Fake news and pseudo-cognitive authority, its characteristics, and venues.

Proposed by Thomas J. Froehlich, Ph.D.

I would like to follow some themes from a paper I recently published, "A Not-So-Brief Account of Current Information Ethics: The Ethics of Ignorance, Missing Information, Misinformation, Disinformation and Other Forms of Deception or Incompetence"  (http://bid.ub.edu/en/39/froehlich.htm) and from a course that I just created and taught on The Age of Disinformation.  In them, I developed a taxonomy of false informations and forms of deception, looked at the psychological grounds for ignorance adherents, examined the role of cognitive authorities in the (dis)information marketplace, and reviewed various techniques for combating fake news for information professionals, among other related issues. I would like to work through the notion of fake or pseudo- cognitive authority mentioned in the article and somewhat elaborated in my course: what it is, what its characteristics are, how it spreads through social media, specifically discussing a very recent study that found that lies spread faster online than the truth due to people, and not bots like we previously thought (Soroush Vosoughi, Deb Roy, and Sinan Aral, “The spread of true and false news online,” Science, 09 Mar 2018, 359 (6380), 1146-1151.  DOI: 10.1126/science.aap9559; http://science.sciencemag.org/content/359/6380/1146.)  Such a study has alarmed social scientists and legal scholars who articulated concerns in such articles as David M. J. Lazer, Matthew A. Baum, Yochai Benkler, Adam J. Berinsky, Kelly M. Greenhill, Filippo Menczer, Miriam J. Metzger, et al., “The science of fake news,” Science, 09 Mar 2018, 359 (6380), 1094-1096. DOI: 10.1126/science.aao2998; http://science.sciencemag.org/content/359/6380/1094/tab-article-info).  Through such and related research, we may better understand the role of pseudo-cognitive authority, its characteristics, and venues, manifest in the spread and speed of fake news so that we can combat such phenomena in order to safeguard democracy.

Short Bio:
Thomas J. Froehlich, Ph.D., is Professor Emeritus, School of Information, Kent State University (27 years).
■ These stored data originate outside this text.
theorem cmdStreamCommit_keeps {s0 s : State} {a0 a1 a2} (h : Keeps s0 s) : Keeps s0 (cmdStreamCommit a0 a1 a2 s).1 := by
  unfold cmdStreamCommit
  refine State.withStream_keeps ?_ ?_
  · assumption
  · intro a0
    extract_lets +onlyGivenNames x1
    have h2 : Keeps s0 x1 := by
      unfold x1
      exact commitValidated_keeps (by assumption)
    clear_value x1
    extract_lets +onlyGivenNames x3
    clear_value x3
    extract_lets +onlyGivenNames x4
    have h5 : Keeps s0 x4 := by
      unfold x4
      refine commitValidated_keeps ?_
      exact cmpCommit_keeps (by assumption)
    clear_value x4
    split
    · rename_i y6
      dsimp only
      assumption
    · rename_i y7
      dsimp only
      assumption

theorem cmdStreamKeyframe_keeps {s0 s : State} {a0 a1 a2} (h : Keeps s0 s) : Keeps s0 (cmdStreamKeyframe a0 a1 a2 s).1 := by
  unfold cmdStreamKeyframe
  refine State.withStream_keeps ?_ ?_
  · assumption
  · intro a0
    dsimp only
    exact State.setStream_keeps (by assumption)

theorem cmdStreamQuery_keeps {s0 s : State} {a0 a1 a2} (h : Keeps s0 s) : Keeps s0 (cmdStreamQuery a0 a1 a2 s).1 := by
  unfold cmdStreamQuery
  refine State.withStream_keeps ?_ ?_
  · assumption
  · intro a0
    dsimp only
    assumption

theorem cmdStreamDestroy_keeps {s0 s : State} {a0 a1 a2} (h : Keeps s0 s) : Keeps s0 (cmdStreamDestroy a0 a1 a2 s).1 := by
  unfold cmdStreamDestroy
  refine State.withStream_keeps ?_ ?_
  · assumption
  · intro a0
    dsimp only
    exact State.dropStreams_keeps (by assumption)

theorem State.newLane_keeps {s0 s : State} {a0} (h : Keeps s0 s) : Keeps s0 (State.newLane s a0).2 := by
  unfold State.newLane
  split
  rename_i y0 y1 y2 y3
  split
  rename_i y4 y5 y6 y7 y8
  dsimp only
  refine Keeps.snd2 y8 ?_
  refine State.allocate_keeps ?_
  refine Keeps.snd y3 ?_
  exact State.draw_keeps (by assumption)

theorem cmdLaneConfig_keeps {s0 s : State} {a0 a1 a2} (h : Keeps s0 s) : Keeps s0 (cmdLaneConfig a0 a1 a2 s).1 := by
  unfold cmdLaneConfig
  refine State.withStall_keeps ?_ ?_
  · assumption
  · intro a0
    extract_lets +lift +onlyGivenNames x1 x2 x3 x4 x5
    clear_value x1
    clear_value x2
    clear_value x3
    clear_value x4
    clear_value x5
    split
    · rename_i y6
      dsimp only
      assumption
    · rename_i y7
      split
      · rename_i y8
        dsimp only
        assumption
      · rename_i y9
        split
        · rename_i y10
          dsimp only
          assumption
        · rename_i y11
          split
          · rename_i y12
            dsimp only
            refine State.showRamp_keeps ?_
            refine State.setStall_keeps ?_
            exact State.giveExts_keeps (by assumption)
          · rename_i y13
            split
            rename_i y14 y15 y16 y17
            extract_lets +lift +onlyGivenNames x18 x19 x20
            clear_value x18
            clear_value x19
            clear_value x20
            dsimp only
            refine State.setStall_keeps ?_
            refine Keeps.snd y17 ?_
            split
            · rename_i y21 y22 y23
              dsimp only
              assumption
            · rename_i y24 y25
              exact State.newLane_keeps (by assumption)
The majority of his published work is concerned with ethical considerations in the information professions, evolving in part from his philosophy background (Ph.D., Duquesne University). Dr. Froehlich taught in the areas of information science, ethics, network and software resources, online searching, and user interface design. He was the chief architect and former Director of the Master of Science Program in Information Architecture and Knowledge Management at Kent State University, which now offers Master’s degrees in Knowledge Management, User Experience Design and Health Informatics.  He has provided workshops, trainings, seminars or presentations in 26 countries, primarily in the areas of online searching and ethical concerns of information professionals.